The commitment to living on does not express an aspiration to live forever but to live longer and to live better, not to overcome death but to extend the duration and improve the quality of a form of life.
...To have secular faith is to acknowledge that the object of our faith is dependent on the practice of faith. I call it secular faith, since the object of devotion does not exist independently of those who believe in its importance and who keep it alive through their fidelity.
The object of secular faith -- e.g., the life we are trying to lead, the institutions we are trying to build, the community we are trying to achieve -- is inseparable from what we do and how we do it. Through the practice of secular faith, we bind ourselves to a normative ideal (a conception of who we ought to be as individuals and as a community).
The ideal itself, however, depends on how we keep faith with our commitment and remains open to being challenged, transformed, or overturned.
The object of religious faith, by contrast, is taken to be independent of the fidelity of finite beings. The object of religious faith -- whether God or any other form of infinite being -- is ultimately regarded as separable from the practice of faith, since it does not depend on any form of finite life.
The most fundamental example of finitude in our historical moment is the prospect that the Earth itself will be destroyed. If the Earth were destroyed, all life forms that matter to us would be extinguished. No one would live on and no aspect of our lives would be remembered.
Yet, from the standpoint of religious faith, such an end of life is only apparent. Even if all forms of living on are terminated, nothing essential is lost, since the essential is eternal rather than finite.
...For the same reason, climate change and the possible destruction of the Earth cannot be seen as an existential threat from the standpoint of religious faith. To grasp the existential threat to yourself and to future generations, you have to believe not only that life is finite but also that everything valuable -- everything that matters -- depends on finite life.
This is exactly what religious faith denies. If you have religious faith, you believe that all finite life can be terminated and yet what is truly valuable will still remain.

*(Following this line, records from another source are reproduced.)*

-- ==== Sys2Proof/Machine/FhOps.lean ====
section
/-! DEFINITION. The fronthaul (R64 to R75): steering table, received frames, downlink records, delay measurement; and the
time and frequency units (R46, R76, R77). -/
namespace Sys2Proof.Machine

/-! ## The steering table (R68, R69) -/

/-- Word i of an entry as a number. -/
def ew (e : List Word) (i : Nat) : Nat := (e.getD i 0).toNat
def eV (e : List Word) : Bool := (ew e 0).testBit 0
def eDown (e : List Word) : Bool := (ew e 0).testBit 1
def ePlane (e : List Word) : Nat := bitsOf (ew e 0) 3 2
def eLport (e : List Word) : Nat := bitsOf (ew e 0) 7 4
def eCb16 (e : List Word) : Bool := (ew e 0).testBit 8
def eEaxc (e : List Word) : Nat := bitsOf (ew e 0) 31 16
def eMask (e : List Word) : Nat := bitsOf (ew e 1) 15 0
def eSecLo (e : List Word) : Nat := bitsOf (ew e 2) 11 0
def eSecHi (e : List Word) : Nat := bitsOf (ew e 2) 23 12
def eIqw (e : List Word) : Nat := bitsOf (ew e 2) 27 24
/-- Bits of a wire mantissa (R71). -/
def eW (e : List Word) : Nat := if eIqw e = 0 then 16 else eIqw e
def eBfp (e : List Word) : Bool := (ew e 2).testBit 28
def eLog2 (e : List Word) : Nat := bitsOf (ew e 3) 25 21
def eSymLo (e : List Word) : Nat := bitsOf (ew e 3) 29 26
def eSymHi (e : List Word) : Nat := bitsOf (ew e 4) 3 0
def eCtr (e : List Word) : Nat := ew e 5 + 2 ^ 32 * ew e 6
def ePart (e : List Word) : Nat := bitsOf (ew e 7) 3 0
def eAllPrb (e : List Word) : Nat := bitsOf (ew e 7) 12 4
/-- SBUF address of an entry's ring. -/
def eRing (e : List Word) : Nat := 2 ^ 25 * bitsOf (ew e 3) 1 0 + 64 * bitsOf (ew e 3) 20 2
/-- 64-byte units of the ring. -/
def eUnits (e : List Word) : Nat := 2 ^ eLog2 e / 64

def steerEntry (s : State) (i : Nat) : List Word := s.fh.table.get [] i
def steerRt (s : State) (i : Nat) : SteerRt := s.fh.rt.get {} i

/-- A write of an entry is refused (R69). -/
def steerRefused (s : State) (e : List Word) : Bool :=
  bitsOf (ew e 0) 15 9 != 0 || bitsOf (ew e 1) 31 28 != 0 || bitsOf (ew e 2) 31 29 != 0 || bitsOf (ew e 3) 31 30 != 0
    || bitsOf (ew e 4) 31 4 != 0 || bitsOf (ew e 7) 31 13 != 0 || (ctrBadWord (eCtr e)).isSome
    || decide (2 ≤ ePlane e) || (ePlane e == 1 && !eDown e)
    || (decide (1 ≤ eIqw e) && decide (eIqw e ≤ 7)) || decide (eLog2 e < 12) || decide (24 < eLog2 e)
    || decide (eSecHi e < eSecLo e) || decide (eSymHi e < eSymLo e) || decide (13 < eSymLo e) || decide (13 < eSymHi e)
    || !sbufAllowed s (ePart e) 0 (eRing e) (2 ^ eLog2 e) false
    || (!(eCtr e).testBit 63 && !sbufAllowed s (ePart e) 0 (eCtr e) 8 false)

/-- A steering entry is written: its position becomes 0 and its HITS stand (R69, log entry 76). -/
def setSteer (s : State) (i : Nat) (e : List Word) : State :=
  { s with fh := { s.fh with table := s.fh.table.set [] i e, rt := s.fh.rt.set {} i { steerRt s i with pos := 0 } } }

def readStw (s : State) : List Word := (List.range 8).map (fun i => s.fh.stw.get 0 i)

def writeStw (s : State) (e : List Word) : Nat → State
  | 0 => s
  | n + 1 => let s := writeStw s e n; { s with fh := { s.fh with stw := s.fh.stw.set 0 n (e.getD n 0) } }

/-- An entry with V cleared. -/
def invalidEntry (e : List Word) : List Word := if e = [] then [] else (e.headD 0 &&& 0xFFFFFFFE#32) :: e.drop 1

def setFhErr (s : State) (b : Bool) : State := { s with fh := { s.fh with err := b } }

/-- A write of FHSTCMD: INDEX and OP are stored, and GO performs OP (R69). The spec does not say what OP 3 does: it sets ERR and
does nothing else (log entry 70). -/
def fhstcmd (s : State) (v : Word) : State :=
  let i := v.toNat % 2 ^ 12
  let op := bitsOf v.toNat 13 12
  let s := { s with fh := { s.fh with index := i, op := op } }
  if !v.toNat.testBit 31 then s
  else if op = 0 then
    (if steerRefused s (readStw s) then setFhErr s true else setFhErr (setSteer s i (readStw s)) false)
  else if op = 1 then
    let s := writeStw s (steerEntry s i) 8
    setFhErr { s with fh := { s.fh with hits := (steerRt s i).hits, stpos := (steerRt s i).pos } } false
  else if op = 2 then setFhErr (setSteer s i (invalidEntry (steerEntry s i))) false
  else setFhErr s true

def execFhstcmdWrite (l : Level) (v : Word) (s : State) : Out := if l = .t then .next s else .next (fhstcmd (journalSys s l 0x20A020 v) v)
def execFhstcmdRead (l : Level) (v : Word) (s : State) : Out := if l = .t then .next s else .next (fhstcmd (journalSys s l 0x20A020 v) v)
def execFhstcmdInvalidate (l : Level) (v : Word) (s : State) : Out := if l = .t then .next s else .next (fhstcmd (journalSys s l 0x20A020 v) v)

/-- STEER: a steering write for a queue (R90). FHSTCMD and FHSTW0 to FHSTW7 stay as they are (log entry 76). -/
def execSteerPacket (p : Packet) (s : State) : Out :=
  let q := s.cur.q
  let x := queueAt s q
  let e := (p.ws.drop 1).take 8
  let i := pw p 0 % 2 ^ 12
  let own := x.level = 1 ∨ (ePart e = x.part ∧ ePart (steerEntry s i) = x.part)
  issueWith s p (some 9) (firstBad [(0, decide (2 ^ 12 ≤ pw p 0))]) (!decide own) false (fun s =>
    if steerRefused s e then .next (queueError s q 0x010E [])
    else .next (issueDone (setSteer s i e) q p))

/-! ## Ports and counters -/

def lport (s : State) (lp : Nat) : LPort := s.fh.ports.get {} lp
def modPort (s : State) (lp : Nat) (f : LPort → LPort) : State :=
  { s with fh := { s.fh with ports := s.fh.ports.set {} lp (f (lport s lp)) } }
def dropFrame (s : State) (lp : Nat) : State := modPort s lp (fun p => { p with drop := min 65535 (p.drop + 1) })

/-- A logical port exists in its port's mode and has a link (R64). -/
def portLive (s : State) (lp : Nat) : Bool :=
  decide (lp < 16) && (lport s lp).up && (decide (lp % 4 = 0) || (lport s (lp / 4 * 4)).split)

/-- Add to an entry's counter with release order (R73, R74). An unreachable GLOB counter takes no update. -/
def steerCount (s : State) (e : List Word) (n : Nat) : State :=
  match ctrAt s (ePart e) 1 (eCtr e) .rmw with
  | (.key k, s) => ctrAdd s k n false
  | (_, s) => s

/-- Memory key of unit u of an entry's ring, counted from its position. -/
def unitKey (e : List Word) (pos u : Nat) : Nat := sbufBase + eRing e + 64 * ((pos + u) % eUnits e)

/-! ## Uplink (R70 to R73) -/

/-- The lowest-numbered valid uplink entry that matches a section (R70). -/
def matches_ (f : FhFrame) (c : FhSection) (e : List Word) : Bool :=
  eV e && !eDown e && eLport e == f.lp && Nat.land (Nat.xor f.eaxc (eEaxc e)) (eMask e) == 0 && f.direction == 0
    && Nat.land (Nat.xor f.slotId (bitsOf (ew e 1) 21 16)) (bitsOf (ew e 1) 27 22) == 0
    && decide (eSymLo e ≤ f.symbolId) && decide (f.symbolId ≤ eSymHi e)
    && decide (eSecLo e ≤ c.sectionId) && decide (c.sectionId ≤ eSecHi e)

def steerMatch (s : State) (f : FhFrame) (c : FhSection) : Option (Nat × List Word) :=
  s.fh.table.find? (fun e => matches_ f c e.2)

/-- A mantissa to ci16 (R71): the value and whether it was clamped. -/
def ciOf (w : Nat) (bfp : Bool) (e v : Nat) : Int × Bool :=
  let x := sextNat w v * (if bfp then 2 ^ e else 2 ^ (16 - w))
  (sat16 x, sat16 x != x)

/-- Bytes of one PRB in a ring, and SAT (R71). -/
def prbBytes (e : List Word) (p : Nat × List Nat) : List Byte × Bool :=
  let w := eW e
  let l := p.2.take 24 ++ List.replicate (24 - p.2.length) 0
  if eCb16 e then
    let ec := if eBfp e then modPow 8 (127 + (p.1 : Int) - 16 + w) else 127
    ((l.map (fun v => leBytes 2 (modPow 16 (sextNat w v * 2 ^ (16 - w))))).flatten
      ++ List.replicate 3 (BitVec.ofNat 8 ec) ++ List.replicate 13 0, false)
  else
    let xs := l.map (ciOf w (eBfp e) p.1)
    ((xs.map (fun x => leBytes 2 (modPow 16 x.1))).flatten, xs.any (fun x => x.2))

/-- The header of a ring record (R72). -/
def recHeader (time : Nat) (f : FhFrame) (c : FhSection) (n len : Nat) (down cb sat : Bool) : List Byte :=
  leBytes 8 time ++ leBytes 2 f.eaxc ++ leBytes 1 f.frameId
    ++ leBytes 2 (f.subframeId % 16 + 16 * (f.slotId % 64) + 1024 * (f.symbolId % 64))
    ++ leBytes 1 ((if down then 2 else 0) + (if cb then 4 else 0) + (if sat then 8 else 0))
    ++ leBytes 2 (c.sectionId % 4096 + 4096 * (c.rb % 2) + 8192 * (c.symInc % 8)) ++ leBytes 2 (c.startPrbu % 1024)
    ++ leBytes 2 (n % 512) ++ leBytes 4 len ++ leBytes 1 f.seqId ++ leBytes 1 f.lp ++ List.replicate 38 0

/-- Write the 64-byte units of a record and set their words full. -/
def putUnits (s : State) (e : List Word) (pos u : Nat) : List (List Byte) → State
  | [] => s
  | b :: t =>
    let k := unitKey e pos u
    putUnits (setFulls (wrBytes s k b) k true 16) e pos (u + 1) t

def chunks64 : Nat → List Byte → List (List Byte)
  | 0, _ => []
  | n + 1, l => l.take 64 :: chunks64 n (l.drop 64)

/-- Write a record into its entry's ring, or drop it if any of its units is full (R73). One that is longer than its ring goes around
over its own units (log entry 76). -/
def putRecord (s : State) (i : Nat) (e : List Word) (r : List Byte) : State :=
  let n := (r.length + 63) / 64
  let r := r ++ List.replicate (64 * n - r.length) 0
  let rt := steerRt s i
  if (List.range n).any (fun u => isFull s (unitKey e rt.pos u)) then
    modPort s (eLport e) (fun p => { p with overrun := min 65535 (p.overrun + 1) })
  else
    let s := putUnits s e rt.pos 0 (chunks64 n r)
    let s := { s with fh := { s.fh with
      rt := s.fh.rt.set {} i { pos := (rt.pos + n) % eUnits e, hits := (rt.hits + 1) % 65536 } } }
    steerCount s e (64 * n)

/-- One section of a received U-plane packet. -/
def steerSection (s : State) (f : FhFrame) (c : FhSection) : State :=
  match steerMatch s f c with
  | none => modPort s f.lp (fun p => { p with noMatch := min 65535 (p.noMatch + 1) })
  | some (i, e) =>
    let n := if c.numPrbu = 0 then eAllPrb e else c.numPrbu
    if n = 0 then s
    else if c.prbs.length < n then dropFrame s f.lp
    else
      let ps := (c.prbs.take n).map (prbBytes e)
      let body := (ps.map (·.1)).flatten
      putRecord s i e (recHeader s.dtime f c n body.length false (eCb16 e) (ps.any (·.2)) ++ body)

def steerSections (s : State) (f : FhFrame) : List FhSection → State
  | [] => s
  | c :: t => steerSections (steerSection s f c) f t

/-! ## Frames that are sent (R64, R75) -/

def macOf (a b : Word) : List Byte := leBytes 4 a.toNat ++ leBytes 2 (b.toNat % 2 ^ 16)

/-- Head of a frame sent on a logical port to an address; its source and tag are those of the FHLP registers. -/
def fhHead (s : State) (lp ethertype : Nat) (dst : List Byte) : FhHead :=
  let p := lport s lp
  { lp := lp, dst := dst, src := macOf p.src0 p.src1, ethertype := ethertype,
    tag := if p.src1.toNat.testBit 31 then some (bitsOf p.src1.toNat 27 16 + 2 ^ 13 * bitsOf p.src1.toNat 30 28) else none }

/-- A frame leaves on a logical port for the port's peer. -/
def sendPeer (s : State) (lp ethertype : Nat) (b : FhBody) : State :=
  emitOut s (.fh (fhHead s lp ethertype (macOf (lport s lp).dst0 (lport s lp).dst1)) b)

/-! ## Time and frequency messages (R76) -/

/-- A time at the PHY: the latency that the IOD's repair record holds for the port is taken off a reception and added to a
transmission. -/
def phyLatency (s : State) (lp : Nat) : Nat := Config.phyLatency (s.flash.repair.get [] 8) lp

/-- A PTP message on a port whose PTP role is not disabled is timestamped and kept for the time unit. -/
def takePtp (s : State) (lp : Nat) (m : List Byte) : State :=
  if (lport s lp).cfg.toNat % 4 = 0 then s
  else { s with time := { s.time with ptp := s.time.ptp ++ [(lp, s.dtime - phyLatency s lp, m)] } }

/-- The quality level of an ESMC message. -/
def takeEsmc (s : State) (lp ql : Nat) : State := { s with fh := { s.fh with ql := s.fh.ql.set 0 lp ql } }

/-! ## Delay measurement (R66) -/

/-- A time as whole seconds, whole nanoseconds and the rest in 2^−16 ns; a device unit is 1/16 ns (R46, R66). -/
def splitTime (t : Nat) : Nat × Nat × Nat := (t / 16 / 10 ^ 9, t / 16 % 10 ^ 9, t % 16 * 2 ^ 12)

/-- A type-5 message leaves, under a common header of revision 1 with the concatenation bit 0 (R65), with the device time as its
timestamp. -/
def sendDelay (s : State) (lp action meas : Nat) : State :=
  let (a, b, c) := splitTime s.dtime
  sendPeer s lp 0xAEFE (.delay 1 false action meas a b c)

/-- Send a type-5 request on a port and keep its time. -/
def sendDelayReq (s : State) (lp meas : Nat) : State := sendDelay (modPort s lp (fun p => { p with measStamp := s.dtime })) lp 0 meas

/-- One-way delay in device units from a response: t2 less its compensation, less the request's time (eCPRI 2.0). -/
def delayOf (secs nanos : Nat) (comp : Int) (sent : Nat) : Nat :=
  modPow 28 ((((secs * 10 ^ 9 + nanos) * 2 ^ 16 : Nat) - comp) / 4096 - sent)

def delayMessage (s : State) (f : FhFrame) : State :=
  if f.action = 0 then sendDelay s f.lp 2 f.measId
  else if f.action = 2 then
    modPort s f.lp (fun p => { p with delay := delayOf f.secs f.nanos f.comp p.measStamp, newRes := true })
  else if f.action = 3 then sendDelayReq s f.lp f.measId
  else dropFrame s f.lp

/-- A received frame (R64, R65). -/
def execFhFrameReceive (f : FhFrame) (s : State) : Out :=
  if !portLive s f.lp then .next s
  else if 9000 < f.size then .next (dropFrame s f.lp)
  else if f.ethertype = 0xAEFE then
    if f.revision ≠ 1 ∨ f.concat ∨ (f.msgType ≠ 5 ∧ !f.eBit) then .next (dropFrame s f.lp)
    else if f.msgType = 0 then .next (steerSections s f f.sections)
    else if f.msgType = 2 then .next s
    else if f.msgType = 5 then .next (delayMessage s f)
    else .next (dropFrame s f.lp)
  else if f.ethertype = 0x88F7 then .next (takePtp s f.lp f.body)
  else if f.ethertype = 0x8809 ∧ f.subtype = 0x0A then .next (takeEsmc s f.lp (leNat (f.body.take 1)))
  else .next (dropFrame s f.lp)

/-- A request that FHDLYREQ asks for leaves when its port can send; GO reads 1 until then (R75). -/
def pendingDelay (s : State) : State :=
  let v := s.fh.dlyreq
  if v.toNat.testBit 31 ∧ portLive s (v.toNat % 16) then
    sendDelayReq { s with fh := { s.fh with dlyreq := v &&& 0x0000FF0F#32 } } (v.toNat % 16) (bitsOf v.toNat 15 8)
  else s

Now, part of what makes Hägglund's book so intriguing and important is that his critique of religious faith doesn't rest on an assumption that eternity, and the supernatural realm where eternity resides, is fantasy. Sure, this is extremely likely. But Hägglund persuasively argues that eternity/infinity simply isn't desirable.
Hopefully a couple of concrete examples will make this clearer.
Living as I do in Oregon, where much of the state is still quite wild and dangerous, every winter the local evening news will feature a story of climbers on Mt. Hood who either are lost or in serious trouble. Bad weather often makes it impossible for search teams or a helicopter to locate the climbers.
Timberline Lodge, whose name reflects the fact that it is the highest substantial structure on Mt. Hood, is where relatives and friends of the climbers congregate.
In all the many years I've watched coverage of searches for lost climbers, I've never heard a loved one say, "It really doesn't matter to me if he (or she) lives or dies. After all, life is eternal." This shows, as Hägglund points out in his book, that what almost everybody cares about the most is living on, not an abstract belief in eternity.
But if the search team finds that the climbers have died, usually a relative is heard saying, "I'm confident that he (or she) is in a better place now." Well, not really -- because if the relative had been truly confident that life is eternal, not finite, they wouldn't have been crying before, and praying that the search will result in the rescue of their loved one.
This shows that even religious people embrace secular faith in their everyday life. And that this secular faith is at odds with their religious faith.
Hägglund shares quotes from C.S. Lewis, a devout Christian, where Lewis bemoans the death of his wife, saying that he doesn't want her to live on in heaven, he wants her to be living on with him here on Earth, and it is unbearably sad that this is impossible.
ZuZu and me
Recently I shared a post, "Our dog likely is dying, but we had a good time today." This day, Friday, was another good day.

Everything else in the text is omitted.